▶ Problem to solve: Look below for the line that contains "-- ==== Sys2Proof/Machine/Queue.lean", then copy it and each following line exactly, through and including the line that contains "pairs (R164-R168) -/".

┄┄┄┄┄┄┄┄┄┄┄┄┄┄┄┄┄┄┄┄

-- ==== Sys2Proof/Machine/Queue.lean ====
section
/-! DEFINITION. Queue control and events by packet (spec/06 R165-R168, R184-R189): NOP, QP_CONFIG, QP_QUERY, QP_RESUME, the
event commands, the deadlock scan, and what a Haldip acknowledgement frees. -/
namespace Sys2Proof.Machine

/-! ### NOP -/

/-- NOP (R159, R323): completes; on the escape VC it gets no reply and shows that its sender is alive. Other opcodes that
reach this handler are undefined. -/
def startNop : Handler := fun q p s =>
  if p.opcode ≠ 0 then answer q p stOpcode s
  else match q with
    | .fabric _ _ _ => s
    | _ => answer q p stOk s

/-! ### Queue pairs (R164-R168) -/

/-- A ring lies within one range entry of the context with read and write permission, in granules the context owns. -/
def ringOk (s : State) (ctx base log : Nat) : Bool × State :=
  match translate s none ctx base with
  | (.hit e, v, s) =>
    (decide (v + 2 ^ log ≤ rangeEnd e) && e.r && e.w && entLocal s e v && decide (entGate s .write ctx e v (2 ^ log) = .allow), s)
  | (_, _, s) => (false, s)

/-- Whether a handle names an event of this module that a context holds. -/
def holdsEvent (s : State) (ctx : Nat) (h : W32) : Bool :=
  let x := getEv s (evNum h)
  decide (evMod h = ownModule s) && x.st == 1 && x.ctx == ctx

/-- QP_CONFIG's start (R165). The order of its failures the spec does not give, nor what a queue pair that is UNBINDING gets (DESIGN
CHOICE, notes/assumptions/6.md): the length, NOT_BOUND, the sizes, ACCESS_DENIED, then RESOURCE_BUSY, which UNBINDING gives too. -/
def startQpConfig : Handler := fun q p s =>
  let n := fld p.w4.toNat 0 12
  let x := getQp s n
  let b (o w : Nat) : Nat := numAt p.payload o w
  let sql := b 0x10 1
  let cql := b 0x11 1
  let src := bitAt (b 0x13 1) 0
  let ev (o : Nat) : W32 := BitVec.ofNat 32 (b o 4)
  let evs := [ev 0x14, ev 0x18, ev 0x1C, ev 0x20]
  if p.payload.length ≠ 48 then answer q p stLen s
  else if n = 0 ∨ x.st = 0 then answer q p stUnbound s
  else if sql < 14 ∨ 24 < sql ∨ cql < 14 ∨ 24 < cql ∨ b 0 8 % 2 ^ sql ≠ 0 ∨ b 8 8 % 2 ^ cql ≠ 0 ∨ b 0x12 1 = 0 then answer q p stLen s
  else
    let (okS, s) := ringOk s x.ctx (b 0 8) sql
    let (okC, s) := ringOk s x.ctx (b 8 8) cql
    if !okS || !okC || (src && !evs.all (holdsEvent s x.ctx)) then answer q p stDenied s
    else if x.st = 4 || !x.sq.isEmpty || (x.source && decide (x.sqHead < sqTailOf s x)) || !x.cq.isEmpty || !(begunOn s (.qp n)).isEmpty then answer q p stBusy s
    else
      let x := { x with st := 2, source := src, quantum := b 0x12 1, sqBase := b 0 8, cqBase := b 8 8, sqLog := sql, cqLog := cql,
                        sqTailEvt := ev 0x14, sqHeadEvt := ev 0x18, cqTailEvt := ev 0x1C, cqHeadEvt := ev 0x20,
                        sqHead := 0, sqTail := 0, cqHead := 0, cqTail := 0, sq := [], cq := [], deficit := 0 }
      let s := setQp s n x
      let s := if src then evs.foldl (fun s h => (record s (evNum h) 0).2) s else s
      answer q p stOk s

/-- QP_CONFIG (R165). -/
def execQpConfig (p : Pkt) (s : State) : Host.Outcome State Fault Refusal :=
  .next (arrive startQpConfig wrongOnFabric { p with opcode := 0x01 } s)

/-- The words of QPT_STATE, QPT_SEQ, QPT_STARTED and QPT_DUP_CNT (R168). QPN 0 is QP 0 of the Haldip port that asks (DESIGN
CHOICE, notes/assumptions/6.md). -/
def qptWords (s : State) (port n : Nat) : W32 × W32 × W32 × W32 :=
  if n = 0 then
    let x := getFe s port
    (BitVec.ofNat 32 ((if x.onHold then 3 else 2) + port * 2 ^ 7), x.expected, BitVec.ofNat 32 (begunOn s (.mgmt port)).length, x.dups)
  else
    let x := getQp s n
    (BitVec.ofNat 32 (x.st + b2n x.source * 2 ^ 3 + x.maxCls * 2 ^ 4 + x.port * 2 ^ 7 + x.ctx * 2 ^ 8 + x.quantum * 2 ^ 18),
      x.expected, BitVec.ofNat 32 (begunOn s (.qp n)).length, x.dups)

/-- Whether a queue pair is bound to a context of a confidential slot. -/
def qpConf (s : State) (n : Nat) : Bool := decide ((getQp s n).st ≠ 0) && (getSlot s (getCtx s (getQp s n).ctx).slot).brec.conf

┄┄┄┄┄┄┄┄┄┄┄┄┄┄┄┄┄┄┄┄

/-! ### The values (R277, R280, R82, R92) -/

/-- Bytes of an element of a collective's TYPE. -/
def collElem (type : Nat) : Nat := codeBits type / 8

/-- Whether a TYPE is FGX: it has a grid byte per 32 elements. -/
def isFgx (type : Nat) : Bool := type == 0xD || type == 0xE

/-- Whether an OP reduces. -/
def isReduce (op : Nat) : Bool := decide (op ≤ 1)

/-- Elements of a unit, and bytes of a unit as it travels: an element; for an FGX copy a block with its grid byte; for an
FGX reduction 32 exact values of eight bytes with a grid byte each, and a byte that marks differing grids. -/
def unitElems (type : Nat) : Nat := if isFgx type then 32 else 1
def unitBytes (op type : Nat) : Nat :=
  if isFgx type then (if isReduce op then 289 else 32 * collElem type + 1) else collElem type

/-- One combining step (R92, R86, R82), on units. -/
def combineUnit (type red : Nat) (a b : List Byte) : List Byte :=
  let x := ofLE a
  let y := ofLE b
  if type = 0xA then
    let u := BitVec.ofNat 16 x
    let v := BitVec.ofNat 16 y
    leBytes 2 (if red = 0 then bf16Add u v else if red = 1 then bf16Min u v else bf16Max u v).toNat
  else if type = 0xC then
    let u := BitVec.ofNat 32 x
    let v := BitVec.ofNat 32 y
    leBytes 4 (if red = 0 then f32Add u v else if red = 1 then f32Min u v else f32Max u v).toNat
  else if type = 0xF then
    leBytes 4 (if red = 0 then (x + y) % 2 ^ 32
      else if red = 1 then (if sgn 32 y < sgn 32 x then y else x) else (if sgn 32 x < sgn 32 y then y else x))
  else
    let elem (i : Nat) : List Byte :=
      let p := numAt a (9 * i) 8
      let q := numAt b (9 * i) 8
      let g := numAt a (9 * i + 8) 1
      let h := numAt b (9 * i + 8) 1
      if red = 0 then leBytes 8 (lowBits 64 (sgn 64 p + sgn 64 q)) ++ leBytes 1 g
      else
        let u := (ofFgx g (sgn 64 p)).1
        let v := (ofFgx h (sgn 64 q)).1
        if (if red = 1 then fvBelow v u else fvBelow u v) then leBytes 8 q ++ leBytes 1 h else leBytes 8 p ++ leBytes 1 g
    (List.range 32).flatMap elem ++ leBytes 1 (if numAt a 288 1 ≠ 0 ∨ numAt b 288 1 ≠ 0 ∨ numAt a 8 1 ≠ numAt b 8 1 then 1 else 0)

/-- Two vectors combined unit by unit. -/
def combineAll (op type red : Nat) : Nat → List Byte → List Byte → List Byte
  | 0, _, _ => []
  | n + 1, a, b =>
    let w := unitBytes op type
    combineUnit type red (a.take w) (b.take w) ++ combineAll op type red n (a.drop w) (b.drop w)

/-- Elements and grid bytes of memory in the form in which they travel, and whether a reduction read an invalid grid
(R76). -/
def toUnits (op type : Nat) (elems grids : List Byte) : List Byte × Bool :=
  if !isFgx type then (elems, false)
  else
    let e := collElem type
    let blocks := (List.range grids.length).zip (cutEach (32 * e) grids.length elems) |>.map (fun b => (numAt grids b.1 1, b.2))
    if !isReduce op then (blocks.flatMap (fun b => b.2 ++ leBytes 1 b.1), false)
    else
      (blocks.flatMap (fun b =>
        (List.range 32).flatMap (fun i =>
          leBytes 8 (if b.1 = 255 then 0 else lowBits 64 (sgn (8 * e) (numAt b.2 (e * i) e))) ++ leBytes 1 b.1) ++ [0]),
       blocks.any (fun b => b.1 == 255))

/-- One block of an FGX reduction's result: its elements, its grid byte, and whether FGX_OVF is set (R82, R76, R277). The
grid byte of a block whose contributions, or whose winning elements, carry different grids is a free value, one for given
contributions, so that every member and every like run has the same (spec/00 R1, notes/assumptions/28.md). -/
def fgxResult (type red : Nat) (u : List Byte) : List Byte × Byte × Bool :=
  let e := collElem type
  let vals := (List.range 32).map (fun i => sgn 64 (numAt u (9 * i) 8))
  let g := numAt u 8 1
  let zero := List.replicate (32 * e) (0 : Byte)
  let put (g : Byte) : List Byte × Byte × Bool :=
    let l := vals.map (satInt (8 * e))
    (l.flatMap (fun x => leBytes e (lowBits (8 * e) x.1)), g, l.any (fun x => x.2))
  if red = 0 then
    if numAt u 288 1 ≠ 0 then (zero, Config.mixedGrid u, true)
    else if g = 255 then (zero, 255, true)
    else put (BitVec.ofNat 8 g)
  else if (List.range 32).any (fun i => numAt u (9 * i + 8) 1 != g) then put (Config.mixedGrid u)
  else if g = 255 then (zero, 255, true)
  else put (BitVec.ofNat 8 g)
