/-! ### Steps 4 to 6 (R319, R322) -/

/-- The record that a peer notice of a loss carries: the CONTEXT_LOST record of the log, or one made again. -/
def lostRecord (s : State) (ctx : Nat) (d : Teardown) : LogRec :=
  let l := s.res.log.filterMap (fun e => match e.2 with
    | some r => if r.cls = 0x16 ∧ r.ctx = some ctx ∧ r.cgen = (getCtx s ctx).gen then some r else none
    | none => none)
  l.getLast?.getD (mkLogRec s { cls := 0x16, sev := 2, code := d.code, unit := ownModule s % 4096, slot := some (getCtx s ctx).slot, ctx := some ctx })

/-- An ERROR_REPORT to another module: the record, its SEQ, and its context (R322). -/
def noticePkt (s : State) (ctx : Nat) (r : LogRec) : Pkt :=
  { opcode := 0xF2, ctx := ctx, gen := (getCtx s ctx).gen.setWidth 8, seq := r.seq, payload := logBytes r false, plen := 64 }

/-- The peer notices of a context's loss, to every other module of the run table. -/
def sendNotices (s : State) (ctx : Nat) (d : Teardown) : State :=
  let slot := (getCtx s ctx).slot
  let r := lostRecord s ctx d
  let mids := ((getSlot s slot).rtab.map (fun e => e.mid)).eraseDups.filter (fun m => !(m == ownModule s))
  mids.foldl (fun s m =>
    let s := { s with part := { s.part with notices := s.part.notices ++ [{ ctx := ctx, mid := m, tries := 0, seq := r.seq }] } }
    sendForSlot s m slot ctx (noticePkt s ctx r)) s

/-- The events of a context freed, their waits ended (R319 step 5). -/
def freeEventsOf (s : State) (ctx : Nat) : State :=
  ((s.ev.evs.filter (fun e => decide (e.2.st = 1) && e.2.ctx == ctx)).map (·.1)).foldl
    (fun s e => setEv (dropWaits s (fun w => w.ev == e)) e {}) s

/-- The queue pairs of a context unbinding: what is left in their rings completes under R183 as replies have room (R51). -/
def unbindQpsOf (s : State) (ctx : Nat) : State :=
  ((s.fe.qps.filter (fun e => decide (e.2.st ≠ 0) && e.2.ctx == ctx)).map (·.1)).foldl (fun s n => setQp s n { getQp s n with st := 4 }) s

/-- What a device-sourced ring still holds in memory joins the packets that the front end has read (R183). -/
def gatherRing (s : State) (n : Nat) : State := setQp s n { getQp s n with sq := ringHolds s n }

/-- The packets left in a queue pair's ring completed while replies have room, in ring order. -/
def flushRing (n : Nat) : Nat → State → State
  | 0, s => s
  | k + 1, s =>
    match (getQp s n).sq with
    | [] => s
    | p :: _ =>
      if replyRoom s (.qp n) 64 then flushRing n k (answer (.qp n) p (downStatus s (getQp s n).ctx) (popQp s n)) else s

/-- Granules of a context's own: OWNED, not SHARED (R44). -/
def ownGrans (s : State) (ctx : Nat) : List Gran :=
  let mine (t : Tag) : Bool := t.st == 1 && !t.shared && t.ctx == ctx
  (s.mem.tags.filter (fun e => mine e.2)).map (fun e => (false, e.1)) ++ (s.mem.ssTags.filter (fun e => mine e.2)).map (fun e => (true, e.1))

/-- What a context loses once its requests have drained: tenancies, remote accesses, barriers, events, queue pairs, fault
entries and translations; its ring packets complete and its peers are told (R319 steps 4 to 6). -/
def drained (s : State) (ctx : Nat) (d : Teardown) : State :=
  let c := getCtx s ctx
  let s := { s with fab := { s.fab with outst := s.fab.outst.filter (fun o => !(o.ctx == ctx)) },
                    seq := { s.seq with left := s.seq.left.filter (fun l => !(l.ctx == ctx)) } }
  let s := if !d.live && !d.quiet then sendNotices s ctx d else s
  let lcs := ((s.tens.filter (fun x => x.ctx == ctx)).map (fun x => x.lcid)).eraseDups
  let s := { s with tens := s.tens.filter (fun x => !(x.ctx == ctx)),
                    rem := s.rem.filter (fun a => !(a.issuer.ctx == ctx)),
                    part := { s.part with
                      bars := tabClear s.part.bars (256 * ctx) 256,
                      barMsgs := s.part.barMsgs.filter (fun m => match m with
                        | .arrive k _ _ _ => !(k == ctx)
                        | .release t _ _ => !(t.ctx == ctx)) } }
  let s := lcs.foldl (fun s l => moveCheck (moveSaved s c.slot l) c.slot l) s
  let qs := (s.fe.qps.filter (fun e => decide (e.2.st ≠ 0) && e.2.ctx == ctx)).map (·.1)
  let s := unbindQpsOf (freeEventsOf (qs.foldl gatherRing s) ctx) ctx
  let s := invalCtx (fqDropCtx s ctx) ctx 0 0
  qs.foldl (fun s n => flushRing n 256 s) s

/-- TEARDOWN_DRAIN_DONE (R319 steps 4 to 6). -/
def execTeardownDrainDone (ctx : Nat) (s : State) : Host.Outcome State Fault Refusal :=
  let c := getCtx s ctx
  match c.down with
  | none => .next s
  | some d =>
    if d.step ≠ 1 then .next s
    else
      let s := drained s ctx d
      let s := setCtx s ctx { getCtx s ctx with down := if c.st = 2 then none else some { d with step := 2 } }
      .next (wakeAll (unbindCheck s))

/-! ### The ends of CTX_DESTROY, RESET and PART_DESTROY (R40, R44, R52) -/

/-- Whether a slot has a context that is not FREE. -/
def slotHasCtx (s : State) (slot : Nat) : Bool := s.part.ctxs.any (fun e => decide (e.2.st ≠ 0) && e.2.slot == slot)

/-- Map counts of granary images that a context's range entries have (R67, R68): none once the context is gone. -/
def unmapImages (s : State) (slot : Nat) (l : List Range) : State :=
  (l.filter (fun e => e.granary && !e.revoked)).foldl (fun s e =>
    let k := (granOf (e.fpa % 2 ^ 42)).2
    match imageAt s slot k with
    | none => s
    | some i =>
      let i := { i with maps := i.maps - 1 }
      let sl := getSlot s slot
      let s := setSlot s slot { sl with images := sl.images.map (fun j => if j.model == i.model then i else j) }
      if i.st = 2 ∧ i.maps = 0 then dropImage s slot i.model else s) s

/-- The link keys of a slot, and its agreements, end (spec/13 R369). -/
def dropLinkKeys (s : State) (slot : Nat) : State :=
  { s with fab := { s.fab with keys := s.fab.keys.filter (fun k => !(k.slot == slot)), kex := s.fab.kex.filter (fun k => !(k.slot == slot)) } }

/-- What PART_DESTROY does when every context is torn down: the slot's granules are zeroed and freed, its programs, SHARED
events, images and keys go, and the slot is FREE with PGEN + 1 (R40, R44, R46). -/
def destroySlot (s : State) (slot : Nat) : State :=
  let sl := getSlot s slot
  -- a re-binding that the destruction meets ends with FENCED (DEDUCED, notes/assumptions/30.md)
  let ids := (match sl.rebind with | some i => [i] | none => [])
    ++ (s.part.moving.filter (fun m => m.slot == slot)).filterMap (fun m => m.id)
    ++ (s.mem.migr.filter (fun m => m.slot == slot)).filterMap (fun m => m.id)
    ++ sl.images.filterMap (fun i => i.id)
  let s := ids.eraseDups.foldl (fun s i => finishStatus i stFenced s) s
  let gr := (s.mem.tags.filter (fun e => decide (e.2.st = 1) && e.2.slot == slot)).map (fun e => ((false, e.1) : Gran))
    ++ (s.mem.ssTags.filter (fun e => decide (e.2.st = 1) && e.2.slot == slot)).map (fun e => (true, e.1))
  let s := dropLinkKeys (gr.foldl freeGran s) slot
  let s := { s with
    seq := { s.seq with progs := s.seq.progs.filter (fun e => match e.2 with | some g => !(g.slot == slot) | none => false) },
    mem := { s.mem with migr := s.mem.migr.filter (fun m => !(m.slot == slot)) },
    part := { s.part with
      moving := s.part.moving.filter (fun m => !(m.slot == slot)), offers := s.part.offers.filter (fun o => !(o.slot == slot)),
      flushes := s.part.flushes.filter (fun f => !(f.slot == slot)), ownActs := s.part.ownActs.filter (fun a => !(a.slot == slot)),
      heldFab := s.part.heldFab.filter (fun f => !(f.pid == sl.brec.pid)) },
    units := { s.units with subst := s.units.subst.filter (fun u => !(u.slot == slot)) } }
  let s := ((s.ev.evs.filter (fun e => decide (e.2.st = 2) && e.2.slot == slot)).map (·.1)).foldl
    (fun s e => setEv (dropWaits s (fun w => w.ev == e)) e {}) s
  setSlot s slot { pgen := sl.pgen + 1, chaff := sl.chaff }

┄┄┄┄┄┄┄┄┄┄┄┄┄┄┄┄┄┄┄┄

▶ Output for this exercise:
-- ==== Sys2Proof/Machine/Queue.lean ====
section
/-! DEFINITION. Queue control and events by packet (spec/06 R165-R168, R184-R189): NOP, QP_CONFIG, QP_QUERY, QP_RESUME, the
event commands, the deadlock scan, and what a Haldip acknowledgement frees. -/
namespace Sys2Proof.Machine

/-! ### NOP -/

/-- NOP (R159, R323): completes; on the escape VC it gets no reply and shows that its sender is alive. Other opcodes that
reach this handler are undefined. -/
def startNop : Handler := fun q p s =>
  if p.opcode ≠ 0 then answer q p stOpcode s
  else match q with
    | .fabric _ _ _ => s
    | _ => answer q p stOk s

/-! ### Queue pairs (R164-R168) -/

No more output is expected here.